[FFmpeg-devel] [PATCH v1] avfilter/vf_guided: support enhanced guided filter
Xuewei Meng
928826483 at qq.com
Wed Aug 25 14:58:45 EEST 2021
From: Xuewei Meng <xwmeng96 at gmail.com>
Enhanced guided filter and fast enhanced guided filter are supported.
The enhanced guided filter can better preserve edges for denoising tasks.
And the box filter operation is optimized.
Signed-off-by: Xuewei Meng <xwmeng96 at gmail.com>
---
doc/filters.texi | 14 +-
libavfilter/vf_guided.c | 331 ++++++++++++++++++++++++++++++++++++++++++++----
2 files changed, 315 insertions(+), 30 deletions(-)
diff --git a/doc/filters.texi b/doc/filters.texi
index f8d99b7..c65a347 100644
--- a/doc/filters.texi
+++ b/doc/filters.texi
@@ -13093,13 +13093,13 @@ Set regularization parameter (with square).
Allowed range is 0 to 1. Default is 0.01.
@item mode
-Set filter mode. Can be @code{basic} or @code{fast}.
+Set filter mode. Can be @code{basic}, @code{fast basic}, @code{enhanced} or @code{fast enhanced}.
Default is @code{basic}.
@item sub
-Set subsampling ratio for @code{fast} mode.
+Set subsampling ratio for @code{fast} or @code{fast enhanced} mode.
Range is 2 to 64. Default is 4.
-No subsampling occurs in @code{basic} mode.
+No subsampling occurs in @code{basic} and @code{enhanced} mode.
@item guidance
Set guidance mode. Can be @code{off} or @code{on}. Default is @code{off}.
@@ -13123,6 +13123,14 @@ ffmpeg -i in.png -vf guided out.png
@end example
@item
+Edge-preserving smoothing with enhanced guided filter.
+For the details of enhanced guided filter, refer to paper "Side window guided filtering".
+See: @url{https://www.sciencedirect.com/science/article/abs/pii/S0165168419302798}.
+ at example
+ffmpeg -i in.png -vf guided=mode=2 out.png
+ at end example
+
+ at item
Dehazing, structure-transferring filtering, detail enhancement with guided filter.

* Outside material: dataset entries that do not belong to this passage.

-- ==== Sys2Proof/Machine/View.lean ====
section
/-! DEFINITION. What a read of a register returns (00_scope.md R17, R18, R21, R22 and the register descriptions): registers that
show other state of the part are computed from it. -/

namespace Sys2Proof.Machine

/-- A stored register word with some fields as given. -/
def State.over (s : State) (r : RegName) (i : Nat) (l : List (Fld × Nat)) : Word :=
  l.foldl (fun w e => e.1.put w e.2) (s.reg r i)

/-- A value cut off at the top of a field. -/
def capAt (f : Fld) (v : Nat) : Nat := min (2 ^ f.width - 1) v

def bit (b : Bool) : Nat := if b then 1 else 0

/-! ## The part -/

/-- ROOT_CLASSVEC: the clusters with seven enabled cores. -/
def State.classVec (s : State) : Nat :=
  bitsOf ((List.range 64).filter fun cl => (s.clusterCores cl).length == 7)

/-- ROOT_WDOG.REMAIN. -/
def State.wdogLeft (s : State) (m : Nat) : Nat :=
  let p := s.fld F.ROOT_WDOG_PERIOD m
  match (s.mc m).kickAt with
  | some t => if p = 0 then 0 else (t + p * 1000000 - s.refNs + 999999) / 1000000
  | none => 0

/-- ROOT_FUSE.KEYS. -/
def State.keysSet (s : State) : Nat := bitsOf ((List.range 4).filter fun k => (s.keyHash k).isSome)

/-- Table 16.7: what a persistent word reads as; word 6 reads its shipment value where it holds no SMBus address. -/
def State.psShown (s : State) (w : Nat) : Nat :=
  let v := s.psWord w
  if w = 6 ∧ (v < 8 ∨ 0x77 < v) then 0x58 else v

/-- The ROOT registers. -/
def State.viewRoot (s : State) (r : RegName) (i : Nat) : Option Word :=
  match r with
  | .ROOT_ID => some (s.over r i [(F.ROOT_ID_CODE, s.id.codeNum), (F.ROOT_ID_TIERS, s.id.tiers),
      (F.ROOT_ID_IODIES, s.id.ioDies), (F.ROOT_ID_PORTS, s.id.ports)])
  | .ROOT_SWEEPSTAT => some (s.over r i [(F.ROOT_SWEEPSTAT_ACTIVE, bit (s.sweeping || !(s.actsOf actSweep).isEmpty))])
  | .ROOT_CLASSVEC => some (BitVec.ofNat 64 s.classVec)
  | .ROOT_WDOG => some (s.over r i [(F.ROOT_WDOG_REMAIN, s.wdogLeft i)])
  | .ROOT_FUSE => some (s.over r i [(F.ROOT_FUSE_KEYS, s.keysSet)])
  | .PS_DATA => some (BitVec.ofNat 64 (s.psShown (s.fld F.PS_INDEX_WORD 0)))
  | .PS_WCOUNT => some (BitVec.ofNat 64 (SMap.get 0 s.psCount (s.fld F.PS_INDEX_WORD 0)))
  | .PS_STAT => some (s.over r i [(F.PS_STAT_BUSY, bit (!s.psQ.isEmpty))])
  | .PS_BOOTREC => some (BitVec.ofNat 64 (s.psWord 9 * 2 ^ 32 + s.psWord 8))
  | .PS_BOOTCNT => some (BitVec.ofNat 64 (s.psWord 0xA))
  | .MBOX_STAT => some (s.over r i [(F.MBOX_STAT_AVAIL, bit s.mboxAvail), (F.MBOX_STAT_SERVER, s.serverCode)])
  | _ => none

/-! ## Cores, thickets, distances -/

/-- The logical cycle of the partition of a cluster. -/
def State.lcOf (s : State) (cl : Nat) : Nat := match s.partOf cl with | some q => (s.part q).lc | none => 0

/-- CORECTL_SEQSTAT.STATE. -/
def State.seqState (s : State) (c : Nat) : Nat :=
  let k := s.core c
  match s.partOf (c / 8) with
  | none => 0
  | some q =>
    match (s.part q).job with
    | .idle => 0
    | .armed => 0
    | .launched => 2
    | .ended => 3
    | .faulted => 4
    | .run => if k.stopped then 4 else if k.halted then 3 else if k.beatDone then 2 else 1

/-- R250: the logical cycle whose values a read gives: that in progress, or where none is the last that has been. -/
def State.shownLc (s : State) (cl : Nat) : Nat :=
  match s.partOf cl with
  | some q => let p := s.part q; if p.live || p.job == .faulted then p.lc else p.lc - 1
  | none => 0

/-- CORECTL_QFILL. -/
def State.queueFills (s : State) (c : Nat) : Word :=
  let k := s.core c
  let lc := s.shownLc (c / 8)
  s.over .CORECTL_QFILL c [(F.CORECTL_QFILL_LNK, k.fill 4 lc), (F.CORECTL_QFILL_MOV, k.fill 3 lc), (F.CORECTL_QFILL_CHN, k.fill 2 lc),
    (F.CORECTL_QFILL_MAT, k.fill 1 lc), (F.CORECTL_QFILL_SEQ, k.fill 0 lc), (F.CORECTL_QFILL_INFLT, k.inflight.length - k.arrived lc),
    (F.CORECTL_QFILL_LOOPS, k.loops.length)]

/-- The fills of eight timed queues of a thicket, or of its untimed queues, a byte each. -/
def State.thktFills (s : State) (cl first : Nat) : Nat :=
  ofBytes ((List.range 8).map fun e => BitVec.ofNat 8 ((s.cluster cl).timedFill (first + e) (s.lcOf cl)))
def State.thktUntimed (s : State) (cl : Nat) : Nat :=
  ofBytes ((List.range 6).map fun k => BitVec.ofNat 8 ((s.cluster cl).untimedQ k).length)

/-- A distance source that exists on this part. -/
def State.srcExists (s : State) (src : Nat) : Bool := decide (src < 64 + s.id.ioDies) || decide (76 ≤ src ∧ src < 78)

/-- DIST_BULK: the latency from a source to a tier and column of a die. -/
def State.distBulk (s : State) (d src t c : Nat) : Nat :=
  if s.srcExists src && decide (t < s.id.tiers) then bulkLat src d t c else 0

/-- DIST_PORT. -/
def State.distPort (s : State) (d src c : Nat) : Nat :=
  if s.srcExists src && src != d * 8 + c then portDist src d c else 0

/-- Two figures in one register. -/
def pairWord (odd even : Nat) : Word := BitVec.ofNat 64 (odd * 2 ^ 16 + even)

/-- The physical slots that a cluster's map uses, as bits. -/
def State.mappedSlots (s : State) (cl : Nat) : Nat := bitsOf ((List.range 8).filterMap (s.physSlot cl))

/-- The registers of compute dies. -/
def State.viewDie (s : State) (r : RegName) (i : Nat) : Option Word :=
  match r with
  | .THKT_QFILL0 => some (BitVec.ofNat 64 (s.thktFills i 0))
  | .THKT_QFILL1 => some (BitVec.ofNat 64 (s.thktFills i 8))
  | .THKT_UQFILL => some (BitVec.ofNat 64 (s.thktUntimed i))
  | .DIST_BULK =>
    let t := i / 4 % 4
    let src := i / 16 % 78
    some (pairWord (s.distBulk (i / 1248) src t (2 * (i % 4) + 1)) (s.distBulk (i / 1248) src t (2 * (i % 4))))
  | .DIST_PORT =>
    let src := i / 4 % 78
    some (pairWord (s.distPort (i / 312) src (2 * (i % 4) + 1)) (s.distPort (i / 312) src (2 * (i % 4))))
  | .DIST_CS =>
    let cl := i / 160
    let req := i / 16 % 10
    let tgt := i / 2 % 8
    some (pairWord (s.distCs cl req tgt (2 * (i % 2) + 1)) (s.distCs cl req tgt (2 * (i % 2))))
  | .DIST_SLOTS => some (s.over r i [(F.DIST_SLOTS_MAPPED, s.mappedSlots i)])
  | .CORECTL_QFILL => some (s.queueFills i)
  | .CORECTL_SEQSTAT => some (s.over r i [(F.CORECTL_SEQSTAT_STATE, s.seqState i),
      (F.CORECTL_SEQSTAT_BEATS, (s.core i).beats), (F.CORECTL_SEQSTAT_FETCH, (s.core i).fetchAddr)])
  | .CORECTL_SYNC => some (BitVec.ofNat 64 (SMap.get 0 (s.core (i / 32)).sync (i % 32)))
  | .CORECTL_LANDING => some (BitVec.ofNat 64 (SMap.get Channel.init (s.core (i / 16)).chans (i % 16)).bytes.length)
  | _ => none

/-! ## Jobs, time, power -/

/-- R478: a partition waits at a beat gate; in a clock stop, only before the wall-grid start of the beat. -/
def State.atGate (s : State) (q : Nat) : Bool :=
  let p := s.part q
  p.job == .launched || (p.job == .run && p.gate && (p.stopUntil.isNone || decide (s.gtc < s.grid q p.beat)))

/-- The registers of partitions' jobs, of time and of power. -/
def State.viewTime (s : State) (r : RegName) (i : Nat) : Option Word :=
  let p := s.part i
  match r with
  | .TIME_JOB_STAT => some (s.over r i [(F.TIME_JOB_STAT_STATE, p.job.num), (F.TIME_JOB_STAT_FROZEN, bit p.frozen),
      (F.TIME_JOB_STAT_GATE, bit (s.atGate i)), (F.TIME_JOB_STAT_BEAT, p.beat)])
  | .TIME_FRZ => some (s.over r i [(F.TIME_FRZ_TOTAL, capAt F.TIME_FRZ_TOTAL (s.fld F.TIME_FRZ_TOTAL i + s.frzTime i / tu))])
  | .TIME_LAG => some (s.over r i [(F.TIME_LAG_NOW, capAt F.TIME_LAG_NOW (s.lagNs i))])
  | .TIME_GTC => some (BitVec.ofNat 64 s.gtc)
  | .TIME_STAT =>
    if s.isMaster then some (s.over r i [(F.TIME_STAT_PARENT, 0), (F.TIME_STAT_HOPS, 0), (F.TIME_STAT_MASTERID, s.node)]) else none
  | .PWR_BUDGET => some (s.over r i [(F.PWR_BUDGET_TOTAL, capAt F.PWR_BUDGET_TOTAL s.powerBudget), (F.PWR_BUDGET_BASE, s.powerBase)])
  | .PWR_STEP => some (s.over r i [(F.PWR_STEP_CUR, p.step), (F.PWR_STEP_PENDING, bit p.stepPend.isSome)])
  | _ => none

/-! ## Ports, routing, serving, the host interface -/

/-- A coordinate of the part is not below its torus size (R363). -/
def State.outside (s : State) : Bool := (List.range 3).any fun d => decide (s.dim d ≤ coord d s.node)

/-- R386: DROOT, the eccentricity of ROOT in the box. -/
def State.droot (s : State) (q : Nat) : Nat := if s.hasBox q then s.ecc q (s.jobRoot q) else 0

/-- The registers of ports, routing, serving and the host interface. -/
def State.viewIo (s : State) (r : RegName) (i : Nat) : Option Word :=
  match r with
  | .PORT_NBR => some (BitVec.ofNat 64 (match (s.port (i / 8)).nbr with | some b => byF b (8 * (i % 8)) 8 | none => 0))
  | .PORT_OWN => some (BitVec.ofNat 64 (byF (s.ownRec (i / 8)) (8 * (i % 8)) 8))
  | .ROUTE_NODE => some (s.over r i [(F.ROUTE_NODE_OUTSIDE, bit s.outside)])
  | .ROUTE_STAT => some (s.over r i [(F.ROUTE_STAT_OUT, s.tagsOut.length), (F.ROUTE_STAT_RSPSTATE, (s.net 1).state),
      (F.ROUTE_STAT_REQSTATE, (s.net 0).state)])
  | .ROUTE_GOPSTAT => some (s.over r i [(F.ROUTE_GOPSTAT_DROOT, s.droot i)])
  | .SERVE_TABLE =>
    some (BitVec.ofNat 64 (byF (s.ent (1024 * s.fld F.SERVE_TBANK_BANK 0 + i / 8)).bytes (8 * (i % 8)) 8))
  | .HQ_RSTAT => some (s.over r i [(F.HQ_RSTAT_DEPTH, capAt F.HQ_RSTAT_DEPTH (s.ringDepth i))])
  | _ => none

/-- What a read of a register returns; fields that are write-only and reserved bits read zero (R17, R18). -/
def State.view (s : State) (r : RegName) (i : Nat) : Word :=
  ((s.viewRoot r i).orElse fun _ => (s.viewDie r i).orElse fun _ => (s.viewTime r i).orElse fun _ => s.viewIo r i).getD (s.reg r i)

/-! ## Which registers this part has -/

/-- A tier-column of a CAL register that the part has. -/
def calCol : RegName → Nat → Option Nat
  | .CAL_ENTRY, i => let k := i / 1600; some (k / 128 * 32 + k % 32)
  | .CAL_LEN, i => some (i / 128 * 32 + i % 32)
  | .CAL_COLSTAT, i => some i
  | .CAL_SCRUB, i => some i
  | _, _ => none

/-- The port of a PORT register. -/
def portOf : RegName → Nat → Option Nat
  | .PORT_NBR, i => some (i / 8)
  | .PORT_OWN, i => some (i / 8)
  | r, i => if r.num ≥ RegName.PORT_CTL.num ∧ r.num ≤ RegName.PORT_FEC.num then some i else none

/-- The core of a CORECTL register. -/
def coreOf : RegName → Nat → Option Nat
  | .CORECTL_SYNC, i => some (i / 32)
  | .CORECTL_LANDING, i => some (i / 16)
  | r, i => if (regInfo r).dims.take 2 = [(0x1000000, 8), (0x1000, 64)] then some i else none

/-- R8, R9: the part has the register: its core, tier or port exists. -/
def State.regHere (s : State) (r : RegName) (i : Nat) : Bool :=
  (match calCol r i with | some tc => s.colExists tc | none => true)
    && (match portOf r i with | some n => decide (n < s.id.ports) | none => true)
    && (match coreOf r i with | some c => s.coreExists c | none => true)

/-- R513: what BAR0 serves in minimal mode. -/
def minimalReg (r : RegName) : Bool :=
  [.ROOT_ID, .ROOT_BOOT, .ROOT_IMG, .ROOT_MGMT, .ROOT_WDOG, .ROOT_FUSE, .PS_INDEX, .PS_DATA, .PS_WCOUNT, .PS_STAT, .PS_BOOTREC,
    .PS_BOOTCNT, .MBOX_STAT, .MBOX_POST, .MBOX_REQ, .MBOX_RSP].contains r

/-- A register that a BAR0 access reaches now. -/
def State.barServes (s : State) (r : RegName) (i : Nat) : Bool := s.regHere r i && (!s.minimal || minimalReg r)

end Sys2Proof.Machine
end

For the generation of guidance image, refer to paper "Guided Image Filtering".
See: @url{http://kaiminghe.com/publications/pami12guidedfilter.pdf}.
diff --git a/libavfilter/vf_guided.c b/libavfilter/vf_guided.c
index 4003b95..c030080 100644
--- a/libavfilter/vf_guided.c
+++ b/libavfilter/vf_guided.c
@@ -30,7 +30,9 @@
enum FilterModes {
BASIC,
- FAST,
+ FAST_BASIC,
+ ENHANCED,
+ FAST_ENHANCED,
NB_MODES,
};
@@ -40,6 +42,18 @@ enum GuidanceModes {
NB_GUIDANCE_MODES,
};
+enum SideWindowModes {
+ LEFT,
+ RIGHT,
+ UP,
+ DOWN,
+ NW, // North west
+ NE, // North east
+ SW, // South west
+ SE, // South east
+ NB_SIDEWINDOWMODES
+};
+
typedef struct GuidedContext {
const AVClass *class;
FFFrameSync fs;
@@ -60,6 +74,7 @@ typedef struct GuidedContext {
int planeheight[4];
int (*box_slice)(AVFilterContext *ctx, void *arg, int jobnr, int nb_jobs);
+ int (*box_enhanced_slice)(AVFilterContext *ctx, void *arg, int jobnr, int nb_jobs);
} GuidedContext;
#define OFFSET(x) offsetof(GuidedContext, x)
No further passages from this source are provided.